EXERCISE PROMPT →
Instruction for the entries that follow: retype exactly the lines from the line with "structure SramHit where" to the line with "whether the known-answer", both included, and omit all others.

DATASET EXCERPTS below:

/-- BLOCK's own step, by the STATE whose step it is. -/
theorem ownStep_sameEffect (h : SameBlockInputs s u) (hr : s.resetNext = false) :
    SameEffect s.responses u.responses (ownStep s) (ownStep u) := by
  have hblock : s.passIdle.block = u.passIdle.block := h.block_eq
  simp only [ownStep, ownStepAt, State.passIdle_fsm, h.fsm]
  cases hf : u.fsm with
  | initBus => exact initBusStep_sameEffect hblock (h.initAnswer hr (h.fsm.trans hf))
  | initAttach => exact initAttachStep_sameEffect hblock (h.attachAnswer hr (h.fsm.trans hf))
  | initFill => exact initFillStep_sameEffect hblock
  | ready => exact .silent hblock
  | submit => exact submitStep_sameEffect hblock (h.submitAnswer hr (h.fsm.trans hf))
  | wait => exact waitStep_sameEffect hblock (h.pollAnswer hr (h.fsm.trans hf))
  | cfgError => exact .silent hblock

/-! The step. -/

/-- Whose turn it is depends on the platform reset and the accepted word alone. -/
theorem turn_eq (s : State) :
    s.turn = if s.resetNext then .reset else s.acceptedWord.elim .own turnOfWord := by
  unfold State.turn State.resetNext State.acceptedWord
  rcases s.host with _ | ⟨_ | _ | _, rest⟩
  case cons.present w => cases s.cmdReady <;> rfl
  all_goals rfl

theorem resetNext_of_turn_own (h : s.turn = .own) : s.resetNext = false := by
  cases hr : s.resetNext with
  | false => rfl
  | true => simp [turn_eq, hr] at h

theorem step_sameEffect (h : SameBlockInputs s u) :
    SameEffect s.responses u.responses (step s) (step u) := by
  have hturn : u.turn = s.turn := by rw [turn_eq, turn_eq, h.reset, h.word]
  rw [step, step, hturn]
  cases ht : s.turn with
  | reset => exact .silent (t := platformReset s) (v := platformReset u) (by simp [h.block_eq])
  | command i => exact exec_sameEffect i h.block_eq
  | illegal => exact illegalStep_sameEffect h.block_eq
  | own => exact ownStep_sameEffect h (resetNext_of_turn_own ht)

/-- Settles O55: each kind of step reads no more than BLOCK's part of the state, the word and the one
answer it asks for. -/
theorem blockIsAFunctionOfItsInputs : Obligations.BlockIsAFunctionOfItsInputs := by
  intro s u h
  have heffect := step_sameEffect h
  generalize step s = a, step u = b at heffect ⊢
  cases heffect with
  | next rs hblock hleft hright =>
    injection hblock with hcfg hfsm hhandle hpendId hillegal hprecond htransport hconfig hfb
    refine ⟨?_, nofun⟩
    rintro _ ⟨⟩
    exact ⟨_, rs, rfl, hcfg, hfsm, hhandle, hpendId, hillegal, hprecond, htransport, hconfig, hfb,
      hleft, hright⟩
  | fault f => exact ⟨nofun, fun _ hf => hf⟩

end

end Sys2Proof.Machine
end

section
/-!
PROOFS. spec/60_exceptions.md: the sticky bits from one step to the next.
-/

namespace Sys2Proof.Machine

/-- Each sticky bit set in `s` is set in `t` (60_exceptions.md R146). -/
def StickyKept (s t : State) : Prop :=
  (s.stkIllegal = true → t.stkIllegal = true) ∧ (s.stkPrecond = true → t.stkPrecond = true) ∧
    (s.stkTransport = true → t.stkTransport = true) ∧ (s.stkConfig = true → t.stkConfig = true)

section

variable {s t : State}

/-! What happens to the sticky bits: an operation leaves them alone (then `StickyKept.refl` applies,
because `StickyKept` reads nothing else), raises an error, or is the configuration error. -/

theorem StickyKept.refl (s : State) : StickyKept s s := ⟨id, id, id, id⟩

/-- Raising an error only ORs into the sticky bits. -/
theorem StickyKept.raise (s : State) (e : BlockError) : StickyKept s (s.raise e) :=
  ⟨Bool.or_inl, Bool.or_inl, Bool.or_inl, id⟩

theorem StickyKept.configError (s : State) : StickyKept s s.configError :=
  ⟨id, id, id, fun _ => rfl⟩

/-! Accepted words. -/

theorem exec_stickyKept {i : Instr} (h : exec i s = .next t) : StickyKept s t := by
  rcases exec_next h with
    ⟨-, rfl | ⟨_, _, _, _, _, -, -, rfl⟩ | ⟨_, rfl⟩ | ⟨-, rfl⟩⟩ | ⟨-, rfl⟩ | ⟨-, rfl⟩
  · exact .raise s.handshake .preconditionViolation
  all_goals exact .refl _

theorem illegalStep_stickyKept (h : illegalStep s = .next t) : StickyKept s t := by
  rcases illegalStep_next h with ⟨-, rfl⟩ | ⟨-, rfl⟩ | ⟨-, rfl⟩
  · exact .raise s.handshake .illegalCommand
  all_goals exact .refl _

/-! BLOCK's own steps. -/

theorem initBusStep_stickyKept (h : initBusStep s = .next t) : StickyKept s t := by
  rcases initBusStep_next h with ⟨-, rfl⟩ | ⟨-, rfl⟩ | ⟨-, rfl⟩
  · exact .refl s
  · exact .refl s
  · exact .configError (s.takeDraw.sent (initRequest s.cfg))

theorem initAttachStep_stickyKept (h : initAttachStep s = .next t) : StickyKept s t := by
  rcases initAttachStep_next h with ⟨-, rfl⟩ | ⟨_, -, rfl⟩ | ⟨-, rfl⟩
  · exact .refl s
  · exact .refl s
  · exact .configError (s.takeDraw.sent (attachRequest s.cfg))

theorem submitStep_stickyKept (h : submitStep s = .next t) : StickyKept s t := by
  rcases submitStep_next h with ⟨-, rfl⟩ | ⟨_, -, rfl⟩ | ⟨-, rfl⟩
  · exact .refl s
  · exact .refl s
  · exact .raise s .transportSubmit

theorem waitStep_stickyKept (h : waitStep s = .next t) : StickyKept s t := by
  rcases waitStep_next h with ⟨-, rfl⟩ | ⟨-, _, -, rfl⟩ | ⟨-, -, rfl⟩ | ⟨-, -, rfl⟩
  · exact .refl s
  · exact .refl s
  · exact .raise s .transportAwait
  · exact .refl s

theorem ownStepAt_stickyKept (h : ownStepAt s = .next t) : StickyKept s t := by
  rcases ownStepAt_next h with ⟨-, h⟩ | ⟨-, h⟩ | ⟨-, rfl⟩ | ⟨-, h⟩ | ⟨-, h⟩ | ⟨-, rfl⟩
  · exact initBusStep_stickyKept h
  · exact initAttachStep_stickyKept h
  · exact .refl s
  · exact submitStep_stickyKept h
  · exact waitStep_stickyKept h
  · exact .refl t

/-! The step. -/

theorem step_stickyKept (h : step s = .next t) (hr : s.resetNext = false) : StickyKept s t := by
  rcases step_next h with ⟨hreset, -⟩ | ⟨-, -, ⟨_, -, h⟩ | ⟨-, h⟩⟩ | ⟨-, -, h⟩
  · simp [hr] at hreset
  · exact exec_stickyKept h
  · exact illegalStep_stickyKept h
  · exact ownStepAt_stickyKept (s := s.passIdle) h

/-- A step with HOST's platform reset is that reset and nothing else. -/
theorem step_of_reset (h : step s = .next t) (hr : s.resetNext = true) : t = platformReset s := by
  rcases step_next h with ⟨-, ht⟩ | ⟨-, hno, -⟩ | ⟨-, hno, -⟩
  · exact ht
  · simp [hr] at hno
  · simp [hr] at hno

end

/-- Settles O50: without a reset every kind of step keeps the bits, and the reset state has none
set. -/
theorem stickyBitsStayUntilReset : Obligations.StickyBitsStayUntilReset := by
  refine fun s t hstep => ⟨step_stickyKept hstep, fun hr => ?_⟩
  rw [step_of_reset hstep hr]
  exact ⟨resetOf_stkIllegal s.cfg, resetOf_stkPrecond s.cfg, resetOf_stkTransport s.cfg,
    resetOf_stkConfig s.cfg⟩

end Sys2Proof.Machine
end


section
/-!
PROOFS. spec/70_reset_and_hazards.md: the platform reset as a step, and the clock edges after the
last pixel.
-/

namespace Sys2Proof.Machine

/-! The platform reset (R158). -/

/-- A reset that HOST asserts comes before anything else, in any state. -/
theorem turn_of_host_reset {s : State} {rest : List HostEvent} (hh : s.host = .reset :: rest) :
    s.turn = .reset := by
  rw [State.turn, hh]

End of DATASET EXCERPTS.
DATASET EXCERPTS below:

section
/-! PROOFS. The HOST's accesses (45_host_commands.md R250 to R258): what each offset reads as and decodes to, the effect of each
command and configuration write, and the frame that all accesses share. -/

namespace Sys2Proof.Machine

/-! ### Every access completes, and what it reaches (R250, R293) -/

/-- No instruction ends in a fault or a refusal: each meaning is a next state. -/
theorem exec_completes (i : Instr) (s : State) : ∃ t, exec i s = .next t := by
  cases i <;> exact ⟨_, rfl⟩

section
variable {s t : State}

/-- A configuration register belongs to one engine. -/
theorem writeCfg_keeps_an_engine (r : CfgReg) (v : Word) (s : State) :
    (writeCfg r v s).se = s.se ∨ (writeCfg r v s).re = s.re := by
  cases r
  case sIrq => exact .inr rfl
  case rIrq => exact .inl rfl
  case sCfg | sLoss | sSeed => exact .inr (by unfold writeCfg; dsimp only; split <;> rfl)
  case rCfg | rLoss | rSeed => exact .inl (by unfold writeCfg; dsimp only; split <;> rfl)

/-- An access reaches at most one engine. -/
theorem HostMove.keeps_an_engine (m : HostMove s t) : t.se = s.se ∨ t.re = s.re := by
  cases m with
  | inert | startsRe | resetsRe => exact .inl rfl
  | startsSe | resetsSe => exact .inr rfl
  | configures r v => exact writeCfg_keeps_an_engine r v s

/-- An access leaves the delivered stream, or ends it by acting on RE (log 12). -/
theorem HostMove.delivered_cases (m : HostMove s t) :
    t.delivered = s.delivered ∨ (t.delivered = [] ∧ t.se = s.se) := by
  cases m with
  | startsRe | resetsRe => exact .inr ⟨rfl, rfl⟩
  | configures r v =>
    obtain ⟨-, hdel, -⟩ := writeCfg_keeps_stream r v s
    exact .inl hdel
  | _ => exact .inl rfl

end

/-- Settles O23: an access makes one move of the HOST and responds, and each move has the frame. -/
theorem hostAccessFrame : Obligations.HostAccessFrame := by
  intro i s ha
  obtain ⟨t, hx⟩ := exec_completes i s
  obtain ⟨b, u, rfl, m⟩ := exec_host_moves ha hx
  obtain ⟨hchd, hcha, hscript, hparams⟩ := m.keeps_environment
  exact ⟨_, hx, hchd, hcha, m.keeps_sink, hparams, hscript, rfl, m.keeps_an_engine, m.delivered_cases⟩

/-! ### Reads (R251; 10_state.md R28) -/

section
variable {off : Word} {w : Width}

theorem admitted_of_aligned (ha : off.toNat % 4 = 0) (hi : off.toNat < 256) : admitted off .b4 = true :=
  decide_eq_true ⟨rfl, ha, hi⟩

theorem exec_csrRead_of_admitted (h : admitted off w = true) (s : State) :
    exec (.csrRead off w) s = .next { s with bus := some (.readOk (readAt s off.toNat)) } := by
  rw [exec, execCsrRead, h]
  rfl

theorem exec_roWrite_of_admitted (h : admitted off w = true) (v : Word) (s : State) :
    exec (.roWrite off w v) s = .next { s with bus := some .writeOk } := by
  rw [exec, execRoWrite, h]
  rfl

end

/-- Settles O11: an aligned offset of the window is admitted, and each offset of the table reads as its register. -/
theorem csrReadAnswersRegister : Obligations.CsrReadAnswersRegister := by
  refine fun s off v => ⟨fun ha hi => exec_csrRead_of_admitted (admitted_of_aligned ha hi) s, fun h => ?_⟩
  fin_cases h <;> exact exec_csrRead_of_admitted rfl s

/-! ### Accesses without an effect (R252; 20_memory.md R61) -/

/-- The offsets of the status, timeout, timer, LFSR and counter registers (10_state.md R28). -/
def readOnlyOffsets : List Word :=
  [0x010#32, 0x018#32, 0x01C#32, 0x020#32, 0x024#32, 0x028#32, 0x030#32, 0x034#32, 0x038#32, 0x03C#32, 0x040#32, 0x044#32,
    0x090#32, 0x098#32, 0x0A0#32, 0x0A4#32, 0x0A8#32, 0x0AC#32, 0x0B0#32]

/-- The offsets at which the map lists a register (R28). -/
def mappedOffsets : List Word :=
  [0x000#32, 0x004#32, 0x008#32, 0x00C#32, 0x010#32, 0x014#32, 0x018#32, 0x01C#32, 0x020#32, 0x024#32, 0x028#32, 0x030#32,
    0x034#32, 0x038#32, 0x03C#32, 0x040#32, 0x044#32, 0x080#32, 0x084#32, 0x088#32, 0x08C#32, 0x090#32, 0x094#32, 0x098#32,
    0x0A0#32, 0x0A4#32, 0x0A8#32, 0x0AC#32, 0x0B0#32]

End of DATASET EXCERPTS.
DATASET EXCERPTS below:

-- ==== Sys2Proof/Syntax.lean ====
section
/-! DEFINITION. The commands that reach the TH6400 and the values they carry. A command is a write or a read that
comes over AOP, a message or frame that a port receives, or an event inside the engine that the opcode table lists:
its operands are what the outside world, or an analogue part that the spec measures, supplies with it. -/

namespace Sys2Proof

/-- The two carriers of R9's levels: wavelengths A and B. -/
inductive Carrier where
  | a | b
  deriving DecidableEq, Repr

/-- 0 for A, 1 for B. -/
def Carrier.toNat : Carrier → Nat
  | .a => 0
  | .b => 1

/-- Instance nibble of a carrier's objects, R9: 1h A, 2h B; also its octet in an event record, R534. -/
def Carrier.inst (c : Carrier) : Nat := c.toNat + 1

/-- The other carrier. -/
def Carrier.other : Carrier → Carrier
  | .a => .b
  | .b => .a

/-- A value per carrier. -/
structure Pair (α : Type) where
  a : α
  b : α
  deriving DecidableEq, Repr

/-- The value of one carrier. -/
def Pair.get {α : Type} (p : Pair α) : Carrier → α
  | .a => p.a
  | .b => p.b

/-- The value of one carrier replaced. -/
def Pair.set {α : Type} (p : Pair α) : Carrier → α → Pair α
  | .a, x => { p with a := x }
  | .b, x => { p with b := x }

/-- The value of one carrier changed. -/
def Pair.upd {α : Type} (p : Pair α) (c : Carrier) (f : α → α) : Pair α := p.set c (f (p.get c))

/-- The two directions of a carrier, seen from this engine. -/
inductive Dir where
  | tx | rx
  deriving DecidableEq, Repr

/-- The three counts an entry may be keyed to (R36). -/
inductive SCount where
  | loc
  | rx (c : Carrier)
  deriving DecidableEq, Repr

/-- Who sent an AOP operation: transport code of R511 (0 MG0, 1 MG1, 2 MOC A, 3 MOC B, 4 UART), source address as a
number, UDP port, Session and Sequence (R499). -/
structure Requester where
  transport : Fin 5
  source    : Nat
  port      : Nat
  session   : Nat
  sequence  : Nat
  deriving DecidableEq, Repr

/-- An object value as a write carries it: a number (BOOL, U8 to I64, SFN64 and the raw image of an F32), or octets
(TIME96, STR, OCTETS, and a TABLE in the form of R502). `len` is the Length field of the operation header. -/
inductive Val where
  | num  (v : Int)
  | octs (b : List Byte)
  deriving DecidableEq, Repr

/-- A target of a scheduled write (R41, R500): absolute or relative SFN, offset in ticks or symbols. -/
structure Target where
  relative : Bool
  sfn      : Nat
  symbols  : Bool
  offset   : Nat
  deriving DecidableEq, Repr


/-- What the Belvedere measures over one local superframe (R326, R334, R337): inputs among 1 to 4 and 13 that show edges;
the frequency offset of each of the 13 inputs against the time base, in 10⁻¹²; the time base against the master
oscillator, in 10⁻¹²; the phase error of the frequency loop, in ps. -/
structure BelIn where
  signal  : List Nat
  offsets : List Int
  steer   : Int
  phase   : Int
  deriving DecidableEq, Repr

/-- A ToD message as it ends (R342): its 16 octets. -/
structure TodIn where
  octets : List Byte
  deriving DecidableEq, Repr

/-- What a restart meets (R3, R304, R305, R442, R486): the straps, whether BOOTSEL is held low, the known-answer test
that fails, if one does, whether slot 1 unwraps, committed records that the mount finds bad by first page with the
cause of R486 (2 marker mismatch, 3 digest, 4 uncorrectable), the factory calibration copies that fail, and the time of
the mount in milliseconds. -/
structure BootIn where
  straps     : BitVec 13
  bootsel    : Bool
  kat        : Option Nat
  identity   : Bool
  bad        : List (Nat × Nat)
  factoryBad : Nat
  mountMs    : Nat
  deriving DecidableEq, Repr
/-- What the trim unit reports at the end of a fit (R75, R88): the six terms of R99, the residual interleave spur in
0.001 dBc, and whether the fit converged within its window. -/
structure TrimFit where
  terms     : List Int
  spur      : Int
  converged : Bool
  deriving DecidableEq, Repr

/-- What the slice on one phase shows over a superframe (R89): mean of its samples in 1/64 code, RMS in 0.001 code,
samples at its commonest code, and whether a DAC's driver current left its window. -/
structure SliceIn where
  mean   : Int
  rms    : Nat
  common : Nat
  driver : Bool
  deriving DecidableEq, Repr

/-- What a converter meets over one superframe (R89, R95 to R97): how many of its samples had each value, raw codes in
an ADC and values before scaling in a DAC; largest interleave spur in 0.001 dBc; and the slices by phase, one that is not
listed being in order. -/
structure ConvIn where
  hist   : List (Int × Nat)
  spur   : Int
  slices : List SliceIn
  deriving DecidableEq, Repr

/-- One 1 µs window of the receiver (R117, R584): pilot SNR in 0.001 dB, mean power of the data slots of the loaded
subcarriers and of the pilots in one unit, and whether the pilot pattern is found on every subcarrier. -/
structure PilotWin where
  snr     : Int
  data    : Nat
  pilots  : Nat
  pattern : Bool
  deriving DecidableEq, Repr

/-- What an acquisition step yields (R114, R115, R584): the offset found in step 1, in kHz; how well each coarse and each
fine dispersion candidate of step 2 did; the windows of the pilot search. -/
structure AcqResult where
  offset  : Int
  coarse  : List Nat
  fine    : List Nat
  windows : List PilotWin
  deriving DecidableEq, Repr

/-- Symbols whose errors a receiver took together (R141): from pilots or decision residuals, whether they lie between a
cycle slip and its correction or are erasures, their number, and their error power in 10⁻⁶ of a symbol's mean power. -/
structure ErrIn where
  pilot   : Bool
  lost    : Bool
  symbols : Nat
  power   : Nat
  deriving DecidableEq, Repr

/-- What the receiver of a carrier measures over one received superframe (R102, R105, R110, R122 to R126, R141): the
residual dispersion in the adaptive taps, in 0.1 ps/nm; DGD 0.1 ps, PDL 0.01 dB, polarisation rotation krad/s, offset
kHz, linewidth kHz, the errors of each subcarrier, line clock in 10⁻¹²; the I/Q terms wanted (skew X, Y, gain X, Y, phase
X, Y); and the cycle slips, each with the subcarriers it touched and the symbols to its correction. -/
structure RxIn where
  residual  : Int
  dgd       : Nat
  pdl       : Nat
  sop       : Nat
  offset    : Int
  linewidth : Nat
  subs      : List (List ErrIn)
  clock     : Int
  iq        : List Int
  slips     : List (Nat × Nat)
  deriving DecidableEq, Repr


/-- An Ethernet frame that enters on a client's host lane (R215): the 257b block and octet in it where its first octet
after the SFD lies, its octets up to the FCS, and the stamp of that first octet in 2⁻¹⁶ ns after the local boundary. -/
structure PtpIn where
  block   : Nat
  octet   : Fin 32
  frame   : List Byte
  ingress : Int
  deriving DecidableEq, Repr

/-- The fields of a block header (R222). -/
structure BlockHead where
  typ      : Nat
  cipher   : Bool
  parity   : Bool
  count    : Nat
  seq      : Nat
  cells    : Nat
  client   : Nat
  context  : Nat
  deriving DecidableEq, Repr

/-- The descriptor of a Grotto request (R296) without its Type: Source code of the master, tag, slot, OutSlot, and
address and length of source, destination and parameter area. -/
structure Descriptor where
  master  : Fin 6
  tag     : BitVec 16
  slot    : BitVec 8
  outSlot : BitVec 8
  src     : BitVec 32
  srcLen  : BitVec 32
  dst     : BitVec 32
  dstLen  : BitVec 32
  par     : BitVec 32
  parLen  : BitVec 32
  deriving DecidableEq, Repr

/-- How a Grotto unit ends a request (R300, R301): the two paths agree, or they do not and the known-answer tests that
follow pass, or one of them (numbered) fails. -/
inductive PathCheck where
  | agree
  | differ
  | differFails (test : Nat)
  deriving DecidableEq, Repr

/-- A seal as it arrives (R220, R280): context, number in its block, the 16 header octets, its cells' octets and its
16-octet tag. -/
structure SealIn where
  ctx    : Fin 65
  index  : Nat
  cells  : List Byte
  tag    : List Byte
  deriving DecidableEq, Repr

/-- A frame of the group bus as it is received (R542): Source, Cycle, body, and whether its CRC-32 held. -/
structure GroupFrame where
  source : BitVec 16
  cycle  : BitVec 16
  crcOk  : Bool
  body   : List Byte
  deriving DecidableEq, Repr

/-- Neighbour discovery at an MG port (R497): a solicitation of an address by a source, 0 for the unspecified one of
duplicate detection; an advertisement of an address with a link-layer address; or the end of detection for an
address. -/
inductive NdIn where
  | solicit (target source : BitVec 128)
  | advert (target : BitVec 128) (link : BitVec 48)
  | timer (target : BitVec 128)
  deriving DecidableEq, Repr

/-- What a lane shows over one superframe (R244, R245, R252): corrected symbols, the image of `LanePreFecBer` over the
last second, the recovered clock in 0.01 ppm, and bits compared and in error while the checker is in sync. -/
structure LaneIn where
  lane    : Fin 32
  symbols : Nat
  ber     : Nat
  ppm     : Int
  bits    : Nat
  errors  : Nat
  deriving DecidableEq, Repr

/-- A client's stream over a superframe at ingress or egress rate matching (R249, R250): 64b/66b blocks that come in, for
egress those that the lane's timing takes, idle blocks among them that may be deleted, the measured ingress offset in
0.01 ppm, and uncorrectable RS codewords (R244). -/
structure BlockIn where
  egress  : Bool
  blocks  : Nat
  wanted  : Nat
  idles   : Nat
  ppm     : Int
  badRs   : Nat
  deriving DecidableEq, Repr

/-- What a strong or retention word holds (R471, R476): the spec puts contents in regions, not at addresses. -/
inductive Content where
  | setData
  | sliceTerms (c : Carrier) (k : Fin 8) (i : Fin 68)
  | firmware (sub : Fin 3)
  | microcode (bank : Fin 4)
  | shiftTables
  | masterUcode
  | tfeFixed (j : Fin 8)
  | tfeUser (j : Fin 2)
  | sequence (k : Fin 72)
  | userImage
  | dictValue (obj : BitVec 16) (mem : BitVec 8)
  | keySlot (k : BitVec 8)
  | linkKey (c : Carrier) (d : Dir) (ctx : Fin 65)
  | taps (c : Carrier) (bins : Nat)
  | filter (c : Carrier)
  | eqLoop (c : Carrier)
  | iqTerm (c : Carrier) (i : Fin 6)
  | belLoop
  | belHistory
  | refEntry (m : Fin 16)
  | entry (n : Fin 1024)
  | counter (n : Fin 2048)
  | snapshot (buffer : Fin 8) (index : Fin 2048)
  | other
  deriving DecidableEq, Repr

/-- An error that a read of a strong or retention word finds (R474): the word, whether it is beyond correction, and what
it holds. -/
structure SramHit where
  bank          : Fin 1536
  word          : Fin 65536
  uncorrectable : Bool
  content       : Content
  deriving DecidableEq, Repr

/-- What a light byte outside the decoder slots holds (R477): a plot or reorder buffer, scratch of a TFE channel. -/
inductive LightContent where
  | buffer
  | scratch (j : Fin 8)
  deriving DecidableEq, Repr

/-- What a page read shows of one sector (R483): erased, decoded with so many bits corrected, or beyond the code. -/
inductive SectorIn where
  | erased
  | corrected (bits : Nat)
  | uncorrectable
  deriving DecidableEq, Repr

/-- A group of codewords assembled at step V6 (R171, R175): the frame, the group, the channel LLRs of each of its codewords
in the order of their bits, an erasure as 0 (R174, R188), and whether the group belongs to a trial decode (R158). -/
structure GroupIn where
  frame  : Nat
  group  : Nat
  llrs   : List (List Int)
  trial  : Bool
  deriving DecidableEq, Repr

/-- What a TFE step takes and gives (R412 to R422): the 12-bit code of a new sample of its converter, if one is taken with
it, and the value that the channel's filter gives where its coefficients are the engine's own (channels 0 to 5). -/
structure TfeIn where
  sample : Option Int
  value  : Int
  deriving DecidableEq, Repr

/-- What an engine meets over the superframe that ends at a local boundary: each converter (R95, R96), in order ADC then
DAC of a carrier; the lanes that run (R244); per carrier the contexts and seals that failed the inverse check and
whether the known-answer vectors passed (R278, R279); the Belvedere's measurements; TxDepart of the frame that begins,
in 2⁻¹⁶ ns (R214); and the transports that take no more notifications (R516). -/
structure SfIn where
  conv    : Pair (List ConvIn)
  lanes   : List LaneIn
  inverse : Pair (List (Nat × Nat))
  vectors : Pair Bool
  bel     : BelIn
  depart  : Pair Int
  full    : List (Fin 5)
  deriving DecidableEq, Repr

End of DATASET EXCERPTS.

SOLUTION FOR THIS EXERCISE →
structure SramHit where
  bank          : Fin 1536
  word          : Fin 65536
  uncorrectable : Bool
  content       : Content
  deriving DecidableEq, Repr

/-- What a light byte outside the decoder slots holds (R477): a plot or reorder buffer, scratch of a TFE channel. -/
inductive LightContent where
  | buffer
  | scratch (j : Fin 8)
  deriving DecidableEq, Repr

/-- What a page read shows of one sector (R483): erased, decoded with so many bits corrected, or beyond the code. -/
inductive SectorIn where
  | erased
  | corrected (bits : Nat)
  | uncorrectable
  deriving DecidableEq, Repr

/-- A group of codewords assembled at step V6 (R171, R175): the frame, the group, the channel LLRs of each of its codewords
in the order of their bits, an erasure as 0 (R174, R188), and whether the group belongs to a trial decode (R158). -/
structure GroupIn where
  frame  : Nat
  group  : Nat
  llrs   : List (List Int)
  trial  : Bool
  deriving DecidableEq, Repr

/-- What a TFE step takes and gives (R412 to R422): the 12-bit code of a new sample of its converter, if one is taken with
it, and the value that the channel's filter gives where its coefficients are the engine's own (channels 0 to 5). -/
structure TfeIn where
  sample : Option Int
  value  : Int
  deriving DecidableEq, Repr

/-- What an engine meets over the superframe that ends at a local boundary: each converter (R95, R96), in order ADC then
DAC of a carrier; the lanes that run (R244); per carrier the contexts and seals that failed the inverse check and
whether the known-answer vectors passed (R278, R279); the Belvedere's measurements; TxDepart of the frame that begins,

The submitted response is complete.